§ What to do
From the records below, please repeat exactly the line that has "simp [epType, mkStatus]", the line that has "simp [dtogTx, mkStatus]", and every line between them, and nothing else.

══ Data for review ══

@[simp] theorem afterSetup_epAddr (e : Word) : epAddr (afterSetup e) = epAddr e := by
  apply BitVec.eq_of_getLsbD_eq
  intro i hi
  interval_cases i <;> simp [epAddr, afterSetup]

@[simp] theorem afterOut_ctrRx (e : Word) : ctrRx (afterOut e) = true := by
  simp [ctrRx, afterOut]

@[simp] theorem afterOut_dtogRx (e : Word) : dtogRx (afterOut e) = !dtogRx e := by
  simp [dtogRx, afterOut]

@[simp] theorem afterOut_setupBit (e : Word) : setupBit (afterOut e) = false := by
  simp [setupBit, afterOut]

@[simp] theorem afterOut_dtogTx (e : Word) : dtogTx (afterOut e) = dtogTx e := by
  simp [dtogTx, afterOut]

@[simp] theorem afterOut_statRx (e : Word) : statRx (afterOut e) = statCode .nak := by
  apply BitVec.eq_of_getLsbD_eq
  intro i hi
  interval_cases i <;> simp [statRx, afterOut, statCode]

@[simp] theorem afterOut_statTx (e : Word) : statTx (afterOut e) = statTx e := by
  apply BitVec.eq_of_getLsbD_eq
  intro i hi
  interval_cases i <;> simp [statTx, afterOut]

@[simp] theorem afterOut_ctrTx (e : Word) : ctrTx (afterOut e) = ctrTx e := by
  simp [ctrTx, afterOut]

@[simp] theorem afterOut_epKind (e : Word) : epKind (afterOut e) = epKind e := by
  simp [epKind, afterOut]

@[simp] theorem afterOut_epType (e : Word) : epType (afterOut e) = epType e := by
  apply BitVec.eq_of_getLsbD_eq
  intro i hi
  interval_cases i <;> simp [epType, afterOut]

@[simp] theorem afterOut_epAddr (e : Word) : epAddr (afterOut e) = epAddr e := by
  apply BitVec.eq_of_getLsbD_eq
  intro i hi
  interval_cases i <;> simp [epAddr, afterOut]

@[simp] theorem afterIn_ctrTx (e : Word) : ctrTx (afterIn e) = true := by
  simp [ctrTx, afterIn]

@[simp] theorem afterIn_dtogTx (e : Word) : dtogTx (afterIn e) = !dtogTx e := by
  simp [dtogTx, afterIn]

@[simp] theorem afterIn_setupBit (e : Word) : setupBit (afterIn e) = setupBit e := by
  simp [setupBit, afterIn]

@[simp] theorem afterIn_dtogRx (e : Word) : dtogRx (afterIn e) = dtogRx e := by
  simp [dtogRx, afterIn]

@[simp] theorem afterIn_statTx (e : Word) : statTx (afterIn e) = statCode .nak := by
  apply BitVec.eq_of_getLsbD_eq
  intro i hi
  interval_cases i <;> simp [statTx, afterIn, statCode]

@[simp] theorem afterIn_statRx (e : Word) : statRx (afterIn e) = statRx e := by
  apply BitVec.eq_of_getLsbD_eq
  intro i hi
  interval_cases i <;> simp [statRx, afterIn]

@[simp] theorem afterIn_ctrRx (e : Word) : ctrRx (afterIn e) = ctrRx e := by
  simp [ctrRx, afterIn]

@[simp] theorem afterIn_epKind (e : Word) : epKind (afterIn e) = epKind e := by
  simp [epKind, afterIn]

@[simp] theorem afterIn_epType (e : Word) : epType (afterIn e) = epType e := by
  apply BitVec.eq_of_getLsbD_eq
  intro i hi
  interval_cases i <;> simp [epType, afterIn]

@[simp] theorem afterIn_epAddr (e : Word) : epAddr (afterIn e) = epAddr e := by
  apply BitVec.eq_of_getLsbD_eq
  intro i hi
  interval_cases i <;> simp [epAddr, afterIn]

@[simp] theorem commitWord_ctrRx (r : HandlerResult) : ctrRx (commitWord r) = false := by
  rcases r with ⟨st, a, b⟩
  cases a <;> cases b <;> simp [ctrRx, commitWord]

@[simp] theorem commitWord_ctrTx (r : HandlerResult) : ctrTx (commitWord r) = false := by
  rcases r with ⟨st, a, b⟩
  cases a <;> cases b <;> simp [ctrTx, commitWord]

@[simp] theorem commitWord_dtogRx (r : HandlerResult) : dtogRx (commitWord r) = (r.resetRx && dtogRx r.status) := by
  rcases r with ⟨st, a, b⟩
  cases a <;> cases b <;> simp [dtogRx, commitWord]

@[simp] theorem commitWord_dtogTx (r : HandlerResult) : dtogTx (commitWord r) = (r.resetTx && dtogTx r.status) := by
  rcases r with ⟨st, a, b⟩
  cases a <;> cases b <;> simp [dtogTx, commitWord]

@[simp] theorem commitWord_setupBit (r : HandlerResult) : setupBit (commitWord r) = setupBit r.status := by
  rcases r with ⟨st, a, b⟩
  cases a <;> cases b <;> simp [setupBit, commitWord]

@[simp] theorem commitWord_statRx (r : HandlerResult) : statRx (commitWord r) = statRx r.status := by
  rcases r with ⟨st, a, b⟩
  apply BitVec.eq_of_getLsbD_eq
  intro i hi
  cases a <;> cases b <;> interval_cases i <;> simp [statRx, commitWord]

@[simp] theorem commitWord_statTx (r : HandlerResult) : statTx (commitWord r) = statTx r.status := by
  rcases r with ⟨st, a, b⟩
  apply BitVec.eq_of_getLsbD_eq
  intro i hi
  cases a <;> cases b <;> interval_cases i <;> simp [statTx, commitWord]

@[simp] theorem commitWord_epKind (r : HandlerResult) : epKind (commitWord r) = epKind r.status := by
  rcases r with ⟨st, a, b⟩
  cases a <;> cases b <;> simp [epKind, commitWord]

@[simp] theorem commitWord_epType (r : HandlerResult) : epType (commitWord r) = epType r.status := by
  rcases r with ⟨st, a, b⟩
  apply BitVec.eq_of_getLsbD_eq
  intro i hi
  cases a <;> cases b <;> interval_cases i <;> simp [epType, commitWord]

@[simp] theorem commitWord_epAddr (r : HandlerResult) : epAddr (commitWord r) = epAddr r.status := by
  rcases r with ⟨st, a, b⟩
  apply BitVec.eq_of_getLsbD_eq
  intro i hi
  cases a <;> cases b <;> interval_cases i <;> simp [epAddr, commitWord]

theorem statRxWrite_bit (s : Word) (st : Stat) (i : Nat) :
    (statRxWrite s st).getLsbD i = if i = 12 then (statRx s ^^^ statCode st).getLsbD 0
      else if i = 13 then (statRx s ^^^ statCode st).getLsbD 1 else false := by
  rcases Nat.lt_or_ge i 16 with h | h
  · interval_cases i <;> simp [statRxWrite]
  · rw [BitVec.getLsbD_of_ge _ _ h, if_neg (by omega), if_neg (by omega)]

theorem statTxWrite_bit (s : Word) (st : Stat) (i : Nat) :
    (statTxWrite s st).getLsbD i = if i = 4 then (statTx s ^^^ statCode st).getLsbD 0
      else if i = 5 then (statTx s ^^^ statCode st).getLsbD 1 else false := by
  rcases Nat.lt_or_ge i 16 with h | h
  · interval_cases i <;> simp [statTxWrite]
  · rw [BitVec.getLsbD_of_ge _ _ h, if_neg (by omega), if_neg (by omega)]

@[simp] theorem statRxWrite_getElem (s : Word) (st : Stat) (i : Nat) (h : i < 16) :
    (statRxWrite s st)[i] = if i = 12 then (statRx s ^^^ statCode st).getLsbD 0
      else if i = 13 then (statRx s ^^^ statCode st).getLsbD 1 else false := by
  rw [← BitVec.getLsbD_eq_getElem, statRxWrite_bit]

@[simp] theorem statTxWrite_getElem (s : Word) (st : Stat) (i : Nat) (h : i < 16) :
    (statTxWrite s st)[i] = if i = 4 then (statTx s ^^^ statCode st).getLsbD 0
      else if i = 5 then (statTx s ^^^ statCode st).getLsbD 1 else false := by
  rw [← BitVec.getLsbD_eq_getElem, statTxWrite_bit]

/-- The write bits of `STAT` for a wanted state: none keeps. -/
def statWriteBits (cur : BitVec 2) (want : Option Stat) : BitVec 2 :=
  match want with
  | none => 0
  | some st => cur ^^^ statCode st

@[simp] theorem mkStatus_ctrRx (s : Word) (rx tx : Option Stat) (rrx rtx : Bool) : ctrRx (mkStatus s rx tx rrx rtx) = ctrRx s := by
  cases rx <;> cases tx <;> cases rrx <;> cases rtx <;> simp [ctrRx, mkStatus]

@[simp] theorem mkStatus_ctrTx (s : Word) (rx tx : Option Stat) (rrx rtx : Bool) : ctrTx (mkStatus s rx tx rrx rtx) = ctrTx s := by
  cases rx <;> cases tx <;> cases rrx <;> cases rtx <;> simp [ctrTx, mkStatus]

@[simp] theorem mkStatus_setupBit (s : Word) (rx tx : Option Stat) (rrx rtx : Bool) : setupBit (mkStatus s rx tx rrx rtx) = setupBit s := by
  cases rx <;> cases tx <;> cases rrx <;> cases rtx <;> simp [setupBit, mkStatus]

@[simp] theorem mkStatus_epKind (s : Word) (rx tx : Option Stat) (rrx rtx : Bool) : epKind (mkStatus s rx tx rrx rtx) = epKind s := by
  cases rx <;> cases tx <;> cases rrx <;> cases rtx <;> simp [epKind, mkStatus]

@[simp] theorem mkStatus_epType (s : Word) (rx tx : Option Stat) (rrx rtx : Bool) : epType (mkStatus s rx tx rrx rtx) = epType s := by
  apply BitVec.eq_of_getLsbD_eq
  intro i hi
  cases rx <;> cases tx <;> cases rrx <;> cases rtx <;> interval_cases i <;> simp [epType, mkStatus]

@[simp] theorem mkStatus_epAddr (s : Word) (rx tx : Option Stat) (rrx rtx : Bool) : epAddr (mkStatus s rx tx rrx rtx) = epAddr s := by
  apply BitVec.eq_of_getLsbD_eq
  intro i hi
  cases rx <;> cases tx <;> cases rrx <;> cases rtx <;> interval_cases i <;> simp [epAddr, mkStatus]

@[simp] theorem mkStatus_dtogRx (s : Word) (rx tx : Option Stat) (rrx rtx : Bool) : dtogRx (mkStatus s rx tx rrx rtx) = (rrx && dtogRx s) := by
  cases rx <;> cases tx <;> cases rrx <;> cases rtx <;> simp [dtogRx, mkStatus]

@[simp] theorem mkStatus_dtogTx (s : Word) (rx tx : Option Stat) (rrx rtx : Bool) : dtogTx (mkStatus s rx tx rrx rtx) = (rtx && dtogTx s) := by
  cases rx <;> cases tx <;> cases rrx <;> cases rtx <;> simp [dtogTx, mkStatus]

═══
══ Data for review ══

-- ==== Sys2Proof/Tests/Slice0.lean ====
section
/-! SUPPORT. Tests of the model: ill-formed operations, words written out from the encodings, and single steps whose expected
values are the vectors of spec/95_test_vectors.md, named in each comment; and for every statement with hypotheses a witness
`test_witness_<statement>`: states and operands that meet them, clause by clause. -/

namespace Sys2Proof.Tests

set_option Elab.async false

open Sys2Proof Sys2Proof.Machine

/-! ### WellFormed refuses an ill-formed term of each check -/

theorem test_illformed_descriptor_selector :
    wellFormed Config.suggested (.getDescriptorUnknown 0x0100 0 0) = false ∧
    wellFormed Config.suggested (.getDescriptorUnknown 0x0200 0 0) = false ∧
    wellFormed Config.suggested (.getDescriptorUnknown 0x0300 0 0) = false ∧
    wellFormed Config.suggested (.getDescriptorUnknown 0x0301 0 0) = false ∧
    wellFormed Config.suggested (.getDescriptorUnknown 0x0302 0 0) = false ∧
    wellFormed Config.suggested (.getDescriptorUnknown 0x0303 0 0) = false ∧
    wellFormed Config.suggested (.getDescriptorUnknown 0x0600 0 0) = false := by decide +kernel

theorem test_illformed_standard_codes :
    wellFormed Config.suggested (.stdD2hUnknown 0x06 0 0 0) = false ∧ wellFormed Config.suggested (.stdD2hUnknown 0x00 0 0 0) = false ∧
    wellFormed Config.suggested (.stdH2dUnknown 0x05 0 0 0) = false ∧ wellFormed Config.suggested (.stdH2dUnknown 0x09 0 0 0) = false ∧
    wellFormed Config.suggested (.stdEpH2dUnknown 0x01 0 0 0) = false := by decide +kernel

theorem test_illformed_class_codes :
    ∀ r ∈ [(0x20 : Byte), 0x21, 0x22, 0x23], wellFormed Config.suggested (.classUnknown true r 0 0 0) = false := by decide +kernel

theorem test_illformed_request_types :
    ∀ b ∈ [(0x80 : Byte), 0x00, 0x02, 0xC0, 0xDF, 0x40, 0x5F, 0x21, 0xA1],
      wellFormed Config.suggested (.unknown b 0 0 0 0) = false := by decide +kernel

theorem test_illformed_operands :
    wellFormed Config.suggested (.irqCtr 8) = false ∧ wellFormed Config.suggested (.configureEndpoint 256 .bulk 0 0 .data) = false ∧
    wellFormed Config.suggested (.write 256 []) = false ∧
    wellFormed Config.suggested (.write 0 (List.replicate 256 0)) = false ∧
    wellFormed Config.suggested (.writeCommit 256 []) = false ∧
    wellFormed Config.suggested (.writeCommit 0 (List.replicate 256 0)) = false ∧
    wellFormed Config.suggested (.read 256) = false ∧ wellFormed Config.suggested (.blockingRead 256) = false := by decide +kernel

═══

§ Task output
  cases rx <;> cases tx <;> cases rrx <;> cases rtx <;> interval_cases i <;> simp [epType, mkStatus]

@[simp] theorem mkStatus_epAddr (s : Word) (rx tx : Option Stat) (rrx rtx : Bool) : epAddr (mkStatus s rx tx rrx rtx) = epAddr s := by
  apply BitVec.eq_of_getLsbD_eq
  intro i hi
  cases rx <;> cases tx <;> cases rrx <;> cases rtx <;> interval_cases i <;> simp [epAddr, mkStatus]

@[simp] theorem mkStatus_dtogRx (s : Word) (rx tx : Option Stat) (rrx rtx : Bool) : dtogRx (mkStatus s rx tx rrx rtx) = (rrx && dtogRx s) := by
  cases rx <;> cases tx <;> cases rrx <;> cases rtx <;> simp [dtogRx, mkStatus]

@[simp] theorem mkStatus_dtogTx (s : Word) (rx tx : Option Stat) (rrx rtx : Bool) : dtogTx (mkStatus s rx tx rrx rtx) = (rtx && dtogTx s) := by
  cases rx <;> cases tx <;> cases rrx <;> cases rtx <;> simp [dtogTx, mkStatus]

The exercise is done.